The double-blind study mimicked a human clinical trial. The researchers tested the drug’s effects in three different doses, then compared those to a placebo control group.
In addition to the reduction in joint pain, and effect on structure and function, the results also showed a clear “dose-dependent effect” that is critical for drug efficacy, Evseenko said.
Next steps: Phases 1 and 2A Trials
The new drug, an advanced version of a previously discovered compound RCGD423 that targets GP130, will be tested in an upcoming phase 1 and 2A clinical trial. Evseenko, Jay Lieberman, MD, chair and professor of orthopaedic surgery at the Keck School of Medicine of USC and a co-author of the study, and the Carthronix team have received more than $5 million from the Department of Defense to fund the research, which will test R805/CX-011 knee injections in up to 70 patients.
Currently, many osteoarthritis patients receive only physical therapy and non-steroidal anti-inflammatory drugs to manage the condition. But those remedies often are not enough to restore function and eliminate the severe pain caused by osteophytes, tiny bone spikes that grow on chronically inflamed joints. An estimated 3% of osteoarthritis patients—around 1 million people in the U.S. alone—become addicted to opioids as a result.
Injections of R805/CX-011 may offer a less expensive, less invasive option that could be delivered several times a year in an outpatient clinic. It has the potential to delay or even reduce the need for joint replacement surgery, the only existing FDA-approved therapy for osteoarthritis.
The researchers also plan to explore the efficacy of R805/CX-011 for stimulating tissue regeneration in a broad range of other medical conditions, including pulmonary fibrosis and bone loss resulting from chronic obesity.

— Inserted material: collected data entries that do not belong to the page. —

-- ==== Sys2Proof/Machine/Dts.lean ====
section
/-! DEFINITION. Profiles (R213 to R226, R331): responses, reference fit, temperatures, DAS_STRAIN_LF and their records. -/

namespace Sys2Proof.Machine

/-! ## Responses and the reference fit -/

/-- Mean energy of a slot in nJ: its sum over the number of Raman records (R212). -/
def Batt.meanEnergy (b : Batt) (x : Slot) : Rat := (x.energy : Rat) / 1000 / b.records

/-- The launch slots as the engine models them. -/
def Batt.slotModels (b : Batt) : List SlotModel :=
  b.slots.map fun x => { after := (x.offset : Rat) / 4, width := ((x.duration : Rat) - 8) / 8, energy := b.meanEnergy x }

/-- Mean energy of the Raman shot itself. -/
def Batt.shotEnergy (b : Batt) : Rat := ((b.slots.filter fun x => x.offset == 0).map b.meanEnergy).sum

/-- The mean trace of a band, in normalised units; none where the count is zero (R213). -/
def Batt.meanTrace (b : Batt) (free : Nat) (i : Fin 2) (n : Nat) : List (Option Rat) :=
  (b.bands[i] ++ List.replicate (n - b.bands[i].length) ({} : BattEntry)).zipIdx.map fun e =>
    let sum := if b.uncorrectable = 0 then e.1.sum else (Config.badEntry (2 * free + i.val) e.2).getD e.1.sum
    if e.1.count = 0 then none else some ((sum : Rat) / 65536 / e.1.count)

/-- A_b of every point (R213): both bands with the same slots (R214). -/
def State.responses (s : State) (p : Port) (b : Batt) (i : Fin 2) : List Rat :=
  ramanResponse (2 * s.free + i.val) (s.nTherm p) b.shotEnergy b.slotModels (b.meanTrace s.free i (s.nTherm p))

/-- A source's value over an update, 0.001 °C: the mean of its readings, or the value held. Log entry 55, DEDUCED. -/
def ReadAcc.mean (a : ReadAcc) : Option Rat := if a.n = 0 then a.last.map fun v => (v : Rat) else some ((a.sum : Rat) / a.n)

/-- Log ratios before δ over a reference span. -/
def State.spanLogs (s : State) (p : Port) (r : List Byte) (as st : List Rat) : List Rat :=
  (((as.zip st).zipIdx.drop (fieldAt r 4 4)).take (fieldAt r 8 4)).map fun e =>
    logRatio (s.groupIndex p) s.dts[p].diffAtt e.2 e.1.1 e.1.2

/-- Mean point of a span. -/
def spanCentre (r : List Byte) : Rat := ((2 * fieldAt r 4 4 + fieldAt r 8 4 - 1 : Nat) : Rat) / 2

/-- Δα and δ after an update (R219, R220), its T_ref, and whether no δ was found. -/
structure Fit where
  delta : Rat
  diffAtt : Rat
  fresh : Bool
  step : Bool := false
  failed : Bool := false
deriving DecidableEq, Repr

/-- The far span takes part: DIFF_ATT_MODE 1 (R220). -/
def State.tracks (s : State) (p : Port) : Bool := s.diffAttMode p == 1 && (s.spanOf p 1).isSome

/-- δ after δ_obs has been found (R219): taken on the first update and on a step of more than 0.02, else approached by DELTA_TAU. -/
def moveDelta (fresh : Bool) (delta obs : Rat) (tau : Nat) : Rat × Bool :=
  let step := decide (2 < 100 * (obs - delta)) || decide (100 * (obs - delta) < -2)
  if fresh then (obs, false) else if step then (obs, true) else (delta + (obs - delta) / tau, false)

/-- Δα moved towards Δα_obs (R220), 0.0001 dB/km, within ±3.0000 dB/km. -/
def moveDiff (diffAtt far near distance : Rat) (tau : Nat) : Rat :=
  let obs := diffAtt + 10000 * ((far - near) / (distance * dbFactor))
  max (-30000) (min 30000 (diffAtt + (obs - diffAtt) / tau))

/-- The reference fit of an update (R219 to R221): frozen where a hold has expired or nothing has ever been read. -/
def State.fit (s : State) (p : Port) (b : Batt) (as st : List Rat) (theta : Rat) : Fit :=
  let d := s.dts[p]
  let keep : Fit := { delta := d.delta, diffAtt := d.diffAtt, fresh := d.deltaFresh }
  let c := polyOf p (s.polyRec p)
  match s.spanOf p 0, b.near.mean with
  | some near, some t =>
    if b.near.expired || b.theta.expired || (s.tracks p && b.far.expired) then keep
    else
      match deltaObs c theta (s.spanLogs p near.2 as st) (t / 1000) d.delta with
      | none => { keep with failed := true }
      | some obs =>
        let m := moveDelta d.deltaFresh d.delta obs (s.deltaTau p)
        let out : Fit := { delta := m.1, diffAtt := d.diffAtt, fresh := false, step := m.2 }
        match (if s.tracks p then s.spanOf p 1 else none), b.far.mean with
        | some f, some tf =>
          (match deltaObs c theta (s.spanLogs p f.2 as st) (tf / 1000) d.delta with
           | none => { out with failed := true }
           | some fobs =>
             let km := thermKm (s.groupIndex p) (spanCentre f.2 - spanCentre near.2)
             { out with diffAtt := moveDiff d.diffAtt fobs obs km (s.deltaTau p) })
        | _, _ => out
  | _, _ => keep

/-! ## Points -/

/-- More than one feedback has contributed. -/
def mixedGains (g : Nat) : Bool := (bitsOf [bitOf g 0, bitOf g 1, bitOf g 2] != 0) && g != 1 && g != 2 && g != 4

/-- A response is at or below four times its noise floor (R215). -/
def darkResponse (p : Port) (b : Nat) (a : Rat) : Bool := decide (a ≤ 4 * max 0 (Config.responseFloor p b))

/-- Code and temperature in 0.01 °C, before saturation, of a point (R215 to R217, Table 7.4). -/
def State.dtsPoint (s : State) (p : Port) (b : Batt) (f : Fit) (theta : Rat) (free m : Nat) (e0 e1 : BattEntry) (as st : Rat) :
    Nat × Int :=
  let dark := darkResponse p 0 as || darkResponse p 1 st
  let t := if dark then Config.blankValue free m
    else pointTemp (polyOf p (s.polyRec p)) theta (logRatio (s.groupIndex p) f.diffAtt m as st + f.delta)
  if e0.count = 0 ∨ e1.count = 0 then (0, Config.blankValue free m)
  else if 2 * e0.count < b.records ∨ 2 * e1.count < b.records then (1, t)
  else if dark then (2, t)
  else if t < -6000 ∨ 30000 < t then (3, t)
  else if mixedGains e0.gains || mixedGains e1.gains then (7, t)
  else (8, t)

/-- The profile: code and temperature of every point. -/
def State.profile (s : State) (p : Port) (b : Batt) (f : Fit) (theta : Rat) (as st : List Rat) : List (Nat × Int) :=
  let n := s.nTherm p
  let pad := fun (l : List BattEntry) => l ++ List.replicate (n - l.length) ({} : BattEntry)
  ((((pad b.bands[(0 : Fin 2)]).zip (pad b.bands[(1 : Fin 2)])).zip (as.zip st)).zipIdx).map fun e =>
    s.dtsPoint p b f theta s.free e.2 e.1.1.1 e.1.1.2 e.1.2.1 e.1.2.2

/-! ## DAS_STRAIN_LF (R225) -/

/-- DTS points of a gauge, from ⌈a · P / 2⌉ to ⌊b · P / 2⌋. -/
def State.gaugePoints (s : State) (p : Port) (n : Nat) (pts : List (Nat × Int)) : List (Nat × Int) :=
  let a := n - s.gauge p / 2
  let b := a + s.gauge p
  let lo := (a * s.pleats p + 1) / 2
  (pts.drop lo).take (b * s.pleats p / 2 + 1 - lo)

/-- The code of a gauge, but for NO_BASELINE (Table 7.4). Log entry 126, DESIGN CHOICE. -/
def State.lfCode (s : State) (p : Port) (n : Nat) (a : LfAcc) (q : List (Nat × Int)) : Nat :=
  let has := fun (c : Nat) => q.any fun x => x.1 == c
  if s.gaugeNone p n || a.n == 0 || q.all (fun x => x.1 == 0) then 0
  else if has 1 then 1
  else if has 2 then 2
  else if has 3 then 3
  else if 2 * a.held > a.n then 5
  else if a.rebased then 6
  else if has 7 then 7
  else 8

/-- Mean temperature of a gauge's points that carry one, 0.01 °C. Log entry 55, DEDUCED. -/
def meanTemp (q : List (Nat × Int)) : Rat :=
  let v := (q.filter fun x => x.1 != 0 && x.1 != 2).map (·.2)
  (v.sum : Rat) / v.length

/-- A gauge of an update: its baseline after it, its code and its strain in 10 pε. -/
def State.lfGauge (s : State) (p : Port) (pts : List (Nat × Int)) (n : Nat) (a : LfAcc) (base : Option (Rat × Rat)) :
    Option (Rat × Rat) × Nat × Int :=
  let q := s.gaugePoints p n pts
  let c := s.lfCode p n a q
  let now : Rat × Rat := ((a.sum : Rat) / a.n, meanTemp q)
  let base := match base with
    | some b => some b
    | none => if c = 7 ∨ c = 8 then some now else none
  match base with
  | some b =>
    (some b, c, if c = 0 then Config.blankValue s.free n
      else strainOf s.wavelengthCode (s.groupIndex p) (s.gauge p * s.pleats p) (s.phaseIndex p) (s.xi p) (s.kT p) (now.1 - b.1)
        (now.2 - b.2))
  | none => (none, if c = 5 ∨ c = 6 then 4 else c, 0)

/-! ## Records (R331) -/

/-- What the headers of an update's records share. -/
structure DtsHead where
  flags : Nat
  batt : Batt
  tRef : U32
  theta : U32
  delta : U32
  diffAtt : U32
deriving DecidableEq, Repr

/-- The payload of a run of points: header of Table 11.3, values, codes. -/
def State.dtsPayload (s : State) (p : Port) (product : Nat) (h : DtsHead) (first : Nat) (values : List (List Byte))
    (codes : List Nat) : List Byte :=
  let lf := product == 2
  le 1 product ++ le 1 (if lf then s.pleats p else 0) ++ le 2 h.flags ++ le 2 (s.dtsInterval p) ++
    le 2 (if lf then s.gauge p else 0) ++ le 4 first ++ le 4 codes.length ++ le 8 h.batt.firstLaunch.toNat ++
    le 8 h.batt.lastLaunch.toNat ++ leInt 8 h.batt.opened ++ le 4 h.batt.records ++ le 4 h.tRef.toNat ++ le 4 h.theta.toNat ++
    le 4 h.delta.toNat ++ le 4 h.diffAtt.toNat ++ le 4 0 ++ pad4 values.flatten ++ pad4 (packCodes codes)

/-- The records of a range of points under a record limit (R328). -/
def State.dtsRecords (s : State) (limit : Nat) (p : Port) (typ product w : Nat) (h : DtsHead) (first : Nat)
    (values : List (List Byte)) (codes : List Nat) : List PRec :=
  let n := codes.length
  (cutRuns (mostPoints (dtsSize w) (limit - 36) n) n 0 n).map fun c =>
    s.newRec typ p.val
      (s.dtsPayload p product h (first + c.1) ((values.drop c.1).take c.2) ((codes.drop c.1).take c.2))

/-- A DTS or slow-strain product leaves for every route that carries it and for ring 2; only DAS_STRAIN_LF is cut to a route's
points (R363). -/
def State.emitDts (s : State) (p : Port) (typ product w : Nat) (h : DtsHead) (values : List (List Byte)) (codes : List Nat) :
    State :=
  let s := allRoutes.foldl (fun s r =>
    if s.routeTakes r typ p.val then
      let first := if product = 2 then s.routeFirst r else 0
      let n := if product = 2 then takeCount codes.length first (s.routeCount r) else codes.length
      (s.dtsRecords (s.recordLimit r) p typ product w h first ((values.drop first).take n) ((codes.drop first).take n)).foldl
        (fun s q => s.toRoute r q) s
    else s) s
  if s.ring2Takes typ then
    (s.dtsRecords ringRecordLimit p typ product w h 0 values codes).foldl (fun s q => s.toRing 2 { prec := some q }) s
  else s

/-- FLAGS of R222. -/
def State.profileFlags (s : State) (p : Port) (b : Batt) : Nat :=
  let far := s.tracks p
  let near := (s.spanOf p 0).isSome
  let unread := b.near.mean.isNone || b.theta.mean.isNone || (far && b.far.mean.isNone)
  let uncal := !near || unread || b.near.expired || b.theta.expired || (far && b.far.expired)
  bitIf uncal 0 + bitIf ((near && b.near.held) || b.theta.held || (far && b.far.held)) 1 + bitIf (decide (b.records < 16)) 2 +
    bitIf far 3 + bitIf b.theta.held 4

/-- DAS_STRAIN_LF of an update (R225, R226). -/
def State.emitLf (s : State) (p : Port) (h : DtsHead) (pts : List (Nat × Int)) : State :=
  if !s.formsLf p then s
  else
    let d := s.dts[p]
    let np := s.nPoints p
    let acc := d.lfOld ++ List.replicate (np - d.lfOld.length) ({} : LfAcc)
    let base := d.baseline ++ List.replicate (np - d.baseline.length) none
    let gs := ((acc.zip base).zipIdx).map fun e => s.lfGauge p pts e.2 e.1.1 e.1.2
    let s := s.setDts p fun d => { d with baseline := gs.map (·.1), lfOld := [], lfOldSamples := 0 }
    s.emitDts p 0x03 2 4 h (gs.map fun g => leInt 4 (clampInt 32 g.2.2)) (gs.map fun g => g.2.1)

/-- DTS_PROFILE_DONE (R213 to R226): the closed update is solved, calibrated and emitted, once its last acoustic sample is with DEC.
Log entry 55, DEDUCED. -/
def execDtsProfileDone (dt : Nat) (p : Port) (s : State) : Host.Outcome State Fault Refusal :=
  let s := s.elapse dt
  let d := s.dts[p]
  match d.proc with
  | none => .next s
  | some b =>
    let late := s.formsLf p && s.phs[p].expect.any fun e => (d.boundary.map fun x => decide (s.extOf e.time < x)).getD false
    if !s.ramanOn p || late then .next s
    else
      let as := s.responses p b 0
      let st := s.responses p b 1
      let s := s.takeFree
      let theta := (b.theta.mean.getD (Config.blankValue s.free 0 : Rat) - 50000) / 50000
      let f := s.fit p b as st theta
      let tRef := b.near.mean.getD (Config.blankValue s.free 1 : Rat)
      let pts := s.profile p b f theta as st
      let h : DtsHead :=
        { flags := s.profileFlags p b, batt := b, tRef := toFloat32 11 (tRef / 1000), theta := toFloat32 12 theta, delta := toFloat32 13 f.delta
          diffAtt := toFloat32 14 (f.diffAtt / 10000) }
      let raw := s.dtsRawEvery p != 0 && decide (d.rawCount + 1 ≥ s.dtsRawEvery p)
      let s := s.setDts p fun d =>
        { d with
          proc := none, profiles := d.profiles + 1, lastTime := s.devTime, delta := f.delta, diffAtt := f.diffAtt
          deltaFresh := f.fresh
          deltaSteps := if f.step then d.deltaSteps + 1 else d.deltaSteps
          refTemp := pickRound 15 tRef
          refFit := d.refFit || f.failed
          rawCount := if raw then 0 else d.rawCount + 1 }
      let s :=
        if f.failed then
          let v := BitVec.ofNat 32 p.val
          (if s.warned 0x000D0002#32 then s else s.record (s.bbxRec 0x0040 10 (dtsFault 7) v [])).warn 0x000D0002#32 v true
        else s
      let codes := pts.map (·.1)
      let s := s.emitDts p 0x10 0 2 h (pts.map fun x => leInt 2 (clampInt 16 x.2)) codes
      let s := if raw then
          s.emitDts p 0x11 1 8 h ((as.zip st).map fun x => le 4 (toFloat32 16 x.1).toNat ++ le 4 (toFloat32 16 x.2).toNat) codes
        else s
      .next ((s.emitLf p h pts).takeFree)

end Sys2Proof.Machine
end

(Disclosure: Denis Evseenko and Ben Van Handel are co-founders and shareholders of Carthronix Inc.)
About this study
In addition to Evseenko, Hurtig and Lieberman, the study’s other authors are Ruzanna Shkhyan, Arijita Sarkar, Ben Van Handel, Jinxiu Li, Jesse York, Nicholas Banks, Robert Van der Horst, Nancy Q. Liu, Siyoung Lee, Jade Tassey and Thomas Lozito from the Departments of Orthopaedic Surgery and Stem Cell Biology and Regenerative Medicine, Keck School of Medicine of USC; Candace Flynn and Emma Lamoure from the Department of Clinical Studies, Ontario Veterinary College, University of Guelph; Paul Bajaj and Kanagasabai Vadivel from the Department of Orthopaedic Surgery, David Geffen School of Medicine, UCLA; and Hans I-Chen Harn from the Department of Pathology, Keck School of Medicine of USC and the International Research Center of Wound Repair and Regeneration, National Cheng Kung University, Taiwan.
This work was supported by the U.S. Department of Defense [W81XWH-13-1-0465]; the National Institutes of Health [R01AR071734, R01AG058624, U24DE026914, R01GM125322]; and China Medical University in Taiwan-University of Southern California research contract 005884. A generous donation from Carrol and R. Rex Parris Fund also supported this line of research.